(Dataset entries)
[Start of section]

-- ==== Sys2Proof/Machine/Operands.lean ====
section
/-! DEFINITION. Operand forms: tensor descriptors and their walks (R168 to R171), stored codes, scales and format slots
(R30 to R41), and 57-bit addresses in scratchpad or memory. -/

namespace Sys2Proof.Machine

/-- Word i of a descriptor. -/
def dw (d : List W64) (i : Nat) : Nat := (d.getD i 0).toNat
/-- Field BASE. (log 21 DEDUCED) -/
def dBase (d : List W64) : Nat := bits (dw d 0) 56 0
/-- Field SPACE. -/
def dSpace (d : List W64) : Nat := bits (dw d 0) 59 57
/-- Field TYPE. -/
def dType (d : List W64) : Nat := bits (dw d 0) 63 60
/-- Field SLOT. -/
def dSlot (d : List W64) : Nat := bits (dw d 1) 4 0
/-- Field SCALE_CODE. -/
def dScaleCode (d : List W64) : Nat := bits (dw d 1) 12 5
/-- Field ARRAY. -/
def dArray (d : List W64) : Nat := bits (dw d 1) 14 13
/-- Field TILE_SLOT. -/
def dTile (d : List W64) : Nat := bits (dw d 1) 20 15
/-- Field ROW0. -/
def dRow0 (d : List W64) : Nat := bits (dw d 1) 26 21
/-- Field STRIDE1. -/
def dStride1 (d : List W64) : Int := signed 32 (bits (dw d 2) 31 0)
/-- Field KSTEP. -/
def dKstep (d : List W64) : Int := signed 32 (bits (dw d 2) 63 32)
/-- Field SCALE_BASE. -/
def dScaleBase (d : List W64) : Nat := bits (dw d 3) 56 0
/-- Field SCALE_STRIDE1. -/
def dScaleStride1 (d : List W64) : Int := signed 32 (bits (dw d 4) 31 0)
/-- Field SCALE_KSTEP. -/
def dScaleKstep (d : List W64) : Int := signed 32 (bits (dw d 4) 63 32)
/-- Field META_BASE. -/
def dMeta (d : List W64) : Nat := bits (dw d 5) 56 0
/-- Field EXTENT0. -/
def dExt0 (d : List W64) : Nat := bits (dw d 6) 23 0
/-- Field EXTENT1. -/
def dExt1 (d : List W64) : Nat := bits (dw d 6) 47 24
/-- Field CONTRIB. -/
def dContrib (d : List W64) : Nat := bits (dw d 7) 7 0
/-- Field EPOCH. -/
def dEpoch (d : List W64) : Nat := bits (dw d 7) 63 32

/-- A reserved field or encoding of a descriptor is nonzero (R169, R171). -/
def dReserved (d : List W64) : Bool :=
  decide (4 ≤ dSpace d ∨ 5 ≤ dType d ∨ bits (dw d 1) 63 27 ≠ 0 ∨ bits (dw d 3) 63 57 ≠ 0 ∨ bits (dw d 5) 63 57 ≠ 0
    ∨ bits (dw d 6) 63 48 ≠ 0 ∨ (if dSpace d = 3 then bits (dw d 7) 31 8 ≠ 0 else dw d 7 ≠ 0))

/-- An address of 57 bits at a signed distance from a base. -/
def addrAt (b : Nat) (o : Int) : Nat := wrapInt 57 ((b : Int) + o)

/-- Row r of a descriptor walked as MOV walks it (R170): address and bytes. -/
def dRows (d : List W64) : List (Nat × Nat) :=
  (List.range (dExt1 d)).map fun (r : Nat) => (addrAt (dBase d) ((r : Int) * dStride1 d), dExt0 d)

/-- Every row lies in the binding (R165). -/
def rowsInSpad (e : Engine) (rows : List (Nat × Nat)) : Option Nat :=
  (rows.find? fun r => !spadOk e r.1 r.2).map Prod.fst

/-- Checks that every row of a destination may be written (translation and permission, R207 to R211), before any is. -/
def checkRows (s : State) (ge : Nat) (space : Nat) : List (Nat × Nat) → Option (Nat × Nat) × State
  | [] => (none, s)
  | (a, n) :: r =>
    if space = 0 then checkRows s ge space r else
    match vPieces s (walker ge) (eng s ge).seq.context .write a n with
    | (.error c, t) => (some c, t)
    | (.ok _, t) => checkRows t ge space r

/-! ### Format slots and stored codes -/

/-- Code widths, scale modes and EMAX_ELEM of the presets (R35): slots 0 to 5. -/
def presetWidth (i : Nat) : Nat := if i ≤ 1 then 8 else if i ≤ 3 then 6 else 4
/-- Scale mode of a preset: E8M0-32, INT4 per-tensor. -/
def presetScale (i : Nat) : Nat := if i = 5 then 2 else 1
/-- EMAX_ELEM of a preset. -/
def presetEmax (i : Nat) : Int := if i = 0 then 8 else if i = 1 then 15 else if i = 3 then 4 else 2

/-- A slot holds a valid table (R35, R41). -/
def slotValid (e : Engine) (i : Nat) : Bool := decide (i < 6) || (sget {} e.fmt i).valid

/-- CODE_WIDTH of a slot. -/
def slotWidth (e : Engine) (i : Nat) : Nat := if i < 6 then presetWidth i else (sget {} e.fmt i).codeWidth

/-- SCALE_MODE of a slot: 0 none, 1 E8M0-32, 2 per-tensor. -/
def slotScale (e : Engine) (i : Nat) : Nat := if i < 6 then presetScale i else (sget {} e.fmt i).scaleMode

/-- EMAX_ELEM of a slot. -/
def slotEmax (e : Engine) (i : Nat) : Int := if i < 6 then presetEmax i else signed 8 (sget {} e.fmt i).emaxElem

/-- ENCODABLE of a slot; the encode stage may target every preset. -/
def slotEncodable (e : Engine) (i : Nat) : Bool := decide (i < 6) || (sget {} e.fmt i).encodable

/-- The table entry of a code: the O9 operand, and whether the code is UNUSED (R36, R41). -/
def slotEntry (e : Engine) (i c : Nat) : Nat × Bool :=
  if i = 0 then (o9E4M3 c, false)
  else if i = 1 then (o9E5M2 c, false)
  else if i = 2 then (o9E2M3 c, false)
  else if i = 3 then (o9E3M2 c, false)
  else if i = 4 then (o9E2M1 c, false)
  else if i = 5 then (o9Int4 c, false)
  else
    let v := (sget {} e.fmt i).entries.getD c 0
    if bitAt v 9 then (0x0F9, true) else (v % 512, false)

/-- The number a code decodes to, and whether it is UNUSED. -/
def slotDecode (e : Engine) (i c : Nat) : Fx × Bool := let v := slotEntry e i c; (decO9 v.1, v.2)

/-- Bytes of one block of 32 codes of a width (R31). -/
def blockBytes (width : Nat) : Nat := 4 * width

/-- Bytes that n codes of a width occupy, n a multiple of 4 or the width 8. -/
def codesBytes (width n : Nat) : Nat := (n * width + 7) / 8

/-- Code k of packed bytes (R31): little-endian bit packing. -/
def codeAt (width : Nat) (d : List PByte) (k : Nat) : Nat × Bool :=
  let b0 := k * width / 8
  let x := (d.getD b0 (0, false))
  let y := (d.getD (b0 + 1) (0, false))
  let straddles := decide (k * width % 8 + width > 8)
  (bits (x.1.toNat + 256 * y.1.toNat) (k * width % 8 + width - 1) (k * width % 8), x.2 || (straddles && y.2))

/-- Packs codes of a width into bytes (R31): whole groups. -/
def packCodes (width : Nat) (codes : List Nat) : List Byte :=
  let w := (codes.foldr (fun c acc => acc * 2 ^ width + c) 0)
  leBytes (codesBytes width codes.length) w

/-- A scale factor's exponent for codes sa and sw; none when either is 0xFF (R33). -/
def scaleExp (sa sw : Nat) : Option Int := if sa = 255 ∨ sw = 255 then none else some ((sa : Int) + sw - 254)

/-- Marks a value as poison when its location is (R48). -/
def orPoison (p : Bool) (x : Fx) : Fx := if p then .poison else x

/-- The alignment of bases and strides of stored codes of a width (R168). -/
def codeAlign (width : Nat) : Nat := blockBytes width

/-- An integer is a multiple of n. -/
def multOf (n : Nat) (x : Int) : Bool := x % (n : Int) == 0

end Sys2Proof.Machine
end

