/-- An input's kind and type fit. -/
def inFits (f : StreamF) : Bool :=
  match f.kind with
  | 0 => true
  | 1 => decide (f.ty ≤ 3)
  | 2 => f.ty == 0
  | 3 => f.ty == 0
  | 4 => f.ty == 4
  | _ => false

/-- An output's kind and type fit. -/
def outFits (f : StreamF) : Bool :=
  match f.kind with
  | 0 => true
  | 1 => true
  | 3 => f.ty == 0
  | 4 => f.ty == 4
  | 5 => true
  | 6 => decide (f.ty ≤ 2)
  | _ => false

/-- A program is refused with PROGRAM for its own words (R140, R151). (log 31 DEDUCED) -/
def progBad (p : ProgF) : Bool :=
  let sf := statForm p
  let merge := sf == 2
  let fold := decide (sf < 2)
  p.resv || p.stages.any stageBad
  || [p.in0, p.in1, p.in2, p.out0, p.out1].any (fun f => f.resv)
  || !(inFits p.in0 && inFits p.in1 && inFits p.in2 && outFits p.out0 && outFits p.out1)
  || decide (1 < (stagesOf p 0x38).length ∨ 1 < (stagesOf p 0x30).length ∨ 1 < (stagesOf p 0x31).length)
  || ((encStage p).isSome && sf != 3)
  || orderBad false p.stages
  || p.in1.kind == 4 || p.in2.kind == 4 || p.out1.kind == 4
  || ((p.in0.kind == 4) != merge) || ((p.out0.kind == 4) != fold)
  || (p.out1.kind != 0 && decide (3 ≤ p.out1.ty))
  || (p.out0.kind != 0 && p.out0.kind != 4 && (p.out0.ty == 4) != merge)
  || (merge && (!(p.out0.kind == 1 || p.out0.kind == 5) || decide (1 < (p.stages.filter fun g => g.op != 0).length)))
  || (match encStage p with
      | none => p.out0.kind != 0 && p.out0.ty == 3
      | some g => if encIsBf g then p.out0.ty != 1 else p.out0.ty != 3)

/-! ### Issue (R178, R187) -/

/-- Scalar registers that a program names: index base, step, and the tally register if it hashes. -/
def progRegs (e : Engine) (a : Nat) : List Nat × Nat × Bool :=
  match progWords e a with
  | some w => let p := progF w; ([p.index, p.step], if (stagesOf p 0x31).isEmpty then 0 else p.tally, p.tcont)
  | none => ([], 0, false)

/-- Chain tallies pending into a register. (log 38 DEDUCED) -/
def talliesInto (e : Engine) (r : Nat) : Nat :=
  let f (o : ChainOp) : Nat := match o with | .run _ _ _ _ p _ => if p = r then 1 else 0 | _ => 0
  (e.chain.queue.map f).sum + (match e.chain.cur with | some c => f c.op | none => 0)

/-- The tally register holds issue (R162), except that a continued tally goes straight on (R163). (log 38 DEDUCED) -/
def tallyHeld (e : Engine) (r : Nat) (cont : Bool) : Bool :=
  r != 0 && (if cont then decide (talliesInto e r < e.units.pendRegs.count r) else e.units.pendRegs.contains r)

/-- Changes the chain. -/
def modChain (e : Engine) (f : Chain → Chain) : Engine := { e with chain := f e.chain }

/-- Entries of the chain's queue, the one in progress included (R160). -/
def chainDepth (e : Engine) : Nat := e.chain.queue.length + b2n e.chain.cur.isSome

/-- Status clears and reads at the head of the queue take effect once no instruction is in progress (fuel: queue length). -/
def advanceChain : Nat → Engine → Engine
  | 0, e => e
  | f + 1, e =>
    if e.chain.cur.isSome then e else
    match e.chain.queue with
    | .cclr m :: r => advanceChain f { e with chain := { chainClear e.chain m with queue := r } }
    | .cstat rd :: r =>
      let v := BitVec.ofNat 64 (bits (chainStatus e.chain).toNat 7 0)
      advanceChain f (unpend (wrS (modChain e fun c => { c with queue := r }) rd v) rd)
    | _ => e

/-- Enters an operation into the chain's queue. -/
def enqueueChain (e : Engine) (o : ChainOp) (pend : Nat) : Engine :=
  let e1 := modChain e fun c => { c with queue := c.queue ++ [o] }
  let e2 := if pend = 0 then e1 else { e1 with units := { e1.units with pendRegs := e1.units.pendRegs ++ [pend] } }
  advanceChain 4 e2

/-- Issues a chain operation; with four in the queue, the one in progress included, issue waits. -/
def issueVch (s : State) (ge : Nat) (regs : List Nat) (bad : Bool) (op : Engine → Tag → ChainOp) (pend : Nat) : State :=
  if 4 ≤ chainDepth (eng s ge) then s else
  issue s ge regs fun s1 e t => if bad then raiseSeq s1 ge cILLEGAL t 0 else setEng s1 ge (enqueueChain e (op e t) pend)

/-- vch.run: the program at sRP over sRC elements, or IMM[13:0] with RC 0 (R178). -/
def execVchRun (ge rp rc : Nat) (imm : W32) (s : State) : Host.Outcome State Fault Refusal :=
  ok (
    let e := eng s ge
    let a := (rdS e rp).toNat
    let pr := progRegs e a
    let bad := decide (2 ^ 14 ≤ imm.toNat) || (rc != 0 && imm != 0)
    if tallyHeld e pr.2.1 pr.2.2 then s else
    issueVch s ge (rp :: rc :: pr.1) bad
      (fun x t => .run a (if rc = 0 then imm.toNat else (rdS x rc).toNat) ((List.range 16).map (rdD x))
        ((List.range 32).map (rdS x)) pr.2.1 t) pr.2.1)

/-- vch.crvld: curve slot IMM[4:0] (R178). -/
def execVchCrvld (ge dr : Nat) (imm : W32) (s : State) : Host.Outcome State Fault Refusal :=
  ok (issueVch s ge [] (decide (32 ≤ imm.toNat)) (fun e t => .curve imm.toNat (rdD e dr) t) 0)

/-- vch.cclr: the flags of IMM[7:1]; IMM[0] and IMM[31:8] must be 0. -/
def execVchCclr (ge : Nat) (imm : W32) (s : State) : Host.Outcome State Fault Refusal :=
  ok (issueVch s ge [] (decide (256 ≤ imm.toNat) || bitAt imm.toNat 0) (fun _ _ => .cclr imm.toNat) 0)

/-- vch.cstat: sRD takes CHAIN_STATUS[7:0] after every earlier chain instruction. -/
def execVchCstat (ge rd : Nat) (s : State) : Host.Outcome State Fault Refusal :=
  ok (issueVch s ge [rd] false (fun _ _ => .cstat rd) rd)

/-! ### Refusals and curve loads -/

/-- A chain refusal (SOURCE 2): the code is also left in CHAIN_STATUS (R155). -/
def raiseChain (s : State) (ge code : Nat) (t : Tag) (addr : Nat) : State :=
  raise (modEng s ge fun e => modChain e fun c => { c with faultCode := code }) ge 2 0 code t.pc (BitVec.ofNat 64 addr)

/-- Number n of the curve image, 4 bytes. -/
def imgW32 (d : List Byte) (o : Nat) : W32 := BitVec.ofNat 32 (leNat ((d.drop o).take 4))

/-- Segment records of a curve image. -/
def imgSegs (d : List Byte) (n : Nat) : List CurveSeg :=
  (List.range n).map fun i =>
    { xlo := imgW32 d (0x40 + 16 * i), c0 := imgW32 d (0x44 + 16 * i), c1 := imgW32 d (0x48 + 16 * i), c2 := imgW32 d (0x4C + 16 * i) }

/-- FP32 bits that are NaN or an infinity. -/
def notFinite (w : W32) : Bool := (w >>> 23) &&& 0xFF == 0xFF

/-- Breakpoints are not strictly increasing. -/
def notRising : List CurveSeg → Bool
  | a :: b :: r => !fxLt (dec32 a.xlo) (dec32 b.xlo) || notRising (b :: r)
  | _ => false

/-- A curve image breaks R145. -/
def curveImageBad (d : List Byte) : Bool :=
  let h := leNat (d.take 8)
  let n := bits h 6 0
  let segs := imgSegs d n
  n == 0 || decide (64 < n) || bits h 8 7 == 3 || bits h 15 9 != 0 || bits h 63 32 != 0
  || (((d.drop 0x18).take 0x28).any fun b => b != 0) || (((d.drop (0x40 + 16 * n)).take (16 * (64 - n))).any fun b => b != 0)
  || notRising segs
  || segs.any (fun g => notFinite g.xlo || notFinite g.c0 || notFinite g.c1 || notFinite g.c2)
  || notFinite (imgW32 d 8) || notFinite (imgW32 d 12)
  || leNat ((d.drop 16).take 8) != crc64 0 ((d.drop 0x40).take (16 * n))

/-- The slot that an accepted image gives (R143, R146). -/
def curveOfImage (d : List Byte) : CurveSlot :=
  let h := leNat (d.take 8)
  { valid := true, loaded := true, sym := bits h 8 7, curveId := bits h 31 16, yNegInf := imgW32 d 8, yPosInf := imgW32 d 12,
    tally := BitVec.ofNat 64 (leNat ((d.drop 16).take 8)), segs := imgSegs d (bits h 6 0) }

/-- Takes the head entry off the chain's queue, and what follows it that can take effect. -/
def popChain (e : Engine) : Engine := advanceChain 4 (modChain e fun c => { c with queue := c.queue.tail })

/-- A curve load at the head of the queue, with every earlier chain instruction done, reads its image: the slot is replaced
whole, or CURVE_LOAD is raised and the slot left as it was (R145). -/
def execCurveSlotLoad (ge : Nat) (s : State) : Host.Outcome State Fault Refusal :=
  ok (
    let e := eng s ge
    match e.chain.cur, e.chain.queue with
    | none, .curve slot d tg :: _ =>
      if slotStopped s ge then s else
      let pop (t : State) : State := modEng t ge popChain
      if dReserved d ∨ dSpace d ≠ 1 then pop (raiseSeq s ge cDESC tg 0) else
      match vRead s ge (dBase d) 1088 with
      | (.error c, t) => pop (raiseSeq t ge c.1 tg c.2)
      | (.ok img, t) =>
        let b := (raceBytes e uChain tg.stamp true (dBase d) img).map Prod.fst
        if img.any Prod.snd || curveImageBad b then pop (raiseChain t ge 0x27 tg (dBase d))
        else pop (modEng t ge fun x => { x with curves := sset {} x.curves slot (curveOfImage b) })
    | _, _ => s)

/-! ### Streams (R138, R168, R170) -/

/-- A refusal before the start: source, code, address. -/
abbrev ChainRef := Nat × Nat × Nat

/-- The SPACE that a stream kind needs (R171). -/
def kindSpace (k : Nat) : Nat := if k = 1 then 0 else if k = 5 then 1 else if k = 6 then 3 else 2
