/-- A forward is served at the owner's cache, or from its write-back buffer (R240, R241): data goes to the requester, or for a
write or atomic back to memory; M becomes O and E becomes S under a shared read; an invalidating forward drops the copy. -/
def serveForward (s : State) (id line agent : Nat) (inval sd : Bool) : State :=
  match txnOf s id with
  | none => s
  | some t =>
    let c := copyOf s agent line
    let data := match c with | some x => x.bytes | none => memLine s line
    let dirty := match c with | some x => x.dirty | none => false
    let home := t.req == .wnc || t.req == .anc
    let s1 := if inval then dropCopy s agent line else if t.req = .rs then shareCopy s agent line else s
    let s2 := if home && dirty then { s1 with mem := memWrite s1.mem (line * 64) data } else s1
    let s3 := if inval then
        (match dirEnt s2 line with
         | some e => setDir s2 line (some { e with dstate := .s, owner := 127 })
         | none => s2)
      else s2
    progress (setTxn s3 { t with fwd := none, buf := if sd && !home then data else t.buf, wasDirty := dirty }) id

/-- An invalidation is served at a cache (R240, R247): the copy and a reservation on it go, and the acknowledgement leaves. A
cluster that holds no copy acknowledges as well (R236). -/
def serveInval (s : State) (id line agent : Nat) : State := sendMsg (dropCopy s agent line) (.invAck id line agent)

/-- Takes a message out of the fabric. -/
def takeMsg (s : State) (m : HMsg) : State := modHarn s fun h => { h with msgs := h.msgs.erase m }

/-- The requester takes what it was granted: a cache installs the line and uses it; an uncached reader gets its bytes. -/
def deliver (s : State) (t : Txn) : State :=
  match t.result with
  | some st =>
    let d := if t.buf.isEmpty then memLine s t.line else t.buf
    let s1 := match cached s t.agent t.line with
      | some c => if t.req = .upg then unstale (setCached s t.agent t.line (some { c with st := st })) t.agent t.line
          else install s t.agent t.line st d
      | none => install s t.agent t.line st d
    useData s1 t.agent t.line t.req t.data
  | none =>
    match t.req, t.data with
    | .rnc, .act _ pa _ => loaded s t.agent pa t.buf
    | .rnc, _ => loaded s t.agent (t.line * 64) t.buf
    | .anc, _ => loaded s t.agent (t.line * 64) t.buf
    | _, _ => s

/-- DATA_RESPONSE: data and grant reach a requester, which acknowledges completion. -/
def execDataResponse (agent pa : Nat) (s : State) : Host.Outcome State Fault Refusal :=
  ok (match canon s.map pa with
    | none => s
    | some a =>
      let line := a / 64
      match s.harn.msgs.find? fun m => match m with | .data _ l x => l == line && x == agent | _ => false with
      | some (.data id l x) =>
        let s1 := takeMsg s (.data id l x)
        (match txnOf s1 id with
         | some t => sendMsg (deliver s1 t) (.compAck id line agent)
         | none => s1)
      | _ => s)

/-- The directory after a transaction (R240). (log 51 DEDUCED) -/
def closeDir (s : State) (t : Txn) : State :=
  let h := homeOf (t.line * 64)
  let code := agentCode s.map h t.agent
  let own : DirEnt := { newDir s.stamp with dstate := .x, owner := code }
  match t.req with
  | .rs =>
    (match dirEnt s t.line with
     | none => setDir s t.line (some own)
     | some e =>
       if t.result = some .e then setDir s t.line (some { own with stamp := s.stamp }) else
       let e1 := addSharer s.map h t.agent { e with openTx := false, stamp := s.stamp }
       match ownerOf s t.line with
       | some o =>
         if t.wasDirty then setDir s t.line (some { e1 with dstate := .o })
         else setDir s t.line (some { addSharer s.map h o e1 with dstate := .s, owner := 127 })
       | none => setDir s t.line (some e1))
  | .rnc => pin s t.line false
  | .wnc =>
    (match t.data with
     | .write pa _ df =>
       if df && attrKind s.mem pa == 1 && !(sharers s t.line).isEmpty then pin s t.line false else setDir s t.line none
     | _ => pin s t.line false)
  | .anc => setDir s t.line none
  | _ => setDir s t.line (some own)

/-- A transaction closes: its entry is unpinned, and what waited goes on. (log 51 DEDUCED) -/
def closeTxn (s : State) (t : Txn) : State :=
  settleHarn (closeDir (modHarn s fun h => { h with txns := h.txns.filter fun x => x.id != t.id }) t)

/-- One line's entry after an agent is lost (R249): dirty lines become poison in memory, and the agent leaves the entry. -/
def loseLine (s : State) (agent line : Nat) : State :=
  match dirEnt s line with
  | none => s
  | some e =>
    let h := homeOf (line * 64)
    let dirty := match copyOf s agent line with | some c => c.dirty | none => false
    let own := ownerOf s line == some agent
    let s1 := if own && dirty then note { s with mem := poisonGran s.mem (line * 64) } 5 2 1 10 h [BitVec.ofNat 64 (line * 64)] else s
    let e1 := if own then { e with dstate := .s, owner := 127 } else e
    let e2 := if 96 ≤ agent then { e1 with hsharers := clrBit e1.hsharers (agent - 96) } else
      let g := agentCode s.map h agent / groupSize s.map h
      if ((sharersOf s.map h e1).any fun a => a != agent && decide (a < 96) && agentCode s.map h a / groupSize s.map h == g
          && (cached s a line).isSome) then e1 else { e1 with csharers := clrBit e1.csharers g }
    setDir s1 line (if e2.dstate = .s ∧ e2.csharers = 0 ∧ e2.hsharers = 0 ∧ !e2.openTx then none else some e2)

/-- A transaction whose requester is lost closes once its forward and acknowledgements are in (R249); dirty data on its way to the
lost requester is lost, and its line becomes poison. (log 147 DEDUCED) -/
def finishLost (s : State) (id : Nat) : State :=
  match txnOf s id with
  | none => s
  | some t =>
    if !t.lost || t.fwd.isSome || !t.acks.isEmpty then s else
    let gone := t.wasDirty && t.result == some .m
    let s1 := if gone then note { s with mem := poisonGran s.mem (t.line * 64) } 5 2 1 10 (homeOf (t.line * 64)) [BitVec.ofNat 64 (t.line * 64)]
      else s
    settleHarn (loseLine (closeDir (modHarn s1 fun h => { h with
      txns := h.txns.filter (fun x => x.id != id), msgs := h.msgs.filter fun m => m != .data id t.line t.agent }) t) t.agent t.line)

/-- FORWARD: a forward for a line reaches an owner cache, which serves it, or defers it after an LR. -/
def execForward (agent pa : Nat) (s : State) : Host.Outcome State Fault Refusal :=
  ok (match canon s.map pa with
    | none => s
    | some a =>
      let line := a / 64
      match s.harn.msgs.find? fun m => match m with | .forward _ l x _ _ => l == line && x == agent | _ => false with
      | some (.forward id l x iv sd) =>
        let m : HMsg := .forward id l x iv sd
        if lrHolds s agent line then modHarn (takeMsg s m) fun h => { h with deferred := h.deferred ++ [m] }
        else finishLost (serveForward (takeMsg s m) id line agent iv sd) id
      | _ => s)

[End of section]

## WHAT IS NEEDED
Look through the entries above and quote exactly the lines from the line with "s t.line false)" to the line with "let h := homeOf (line * 64)", counting both of those lines.

## SOLUTION
     | _ => pin s t.line false)
  | .anc => setDir s t.line none
  | _ => setDir s t.line (some own)

/-- A transaction closes: its entry is unpinned, and what waited goes on. (log 51 DEDUCED) -/
def closeTxn (s : State) (t : Txn) : State :=
  settleHarn (closeDir (modHarn s fun h => { h with txns := h.txns.filter fun x => x.id != t.id }) t)

/-- One line's entry after an agent is lost (R249): dirty lines become poison in memory, and the agent leaves the entry. -/
def loseLine (s : State) (agent line : Nat) : State :=
  match dirEnt s line with
  | none => s
  | some e =>
    let h := homeOf (line * 64)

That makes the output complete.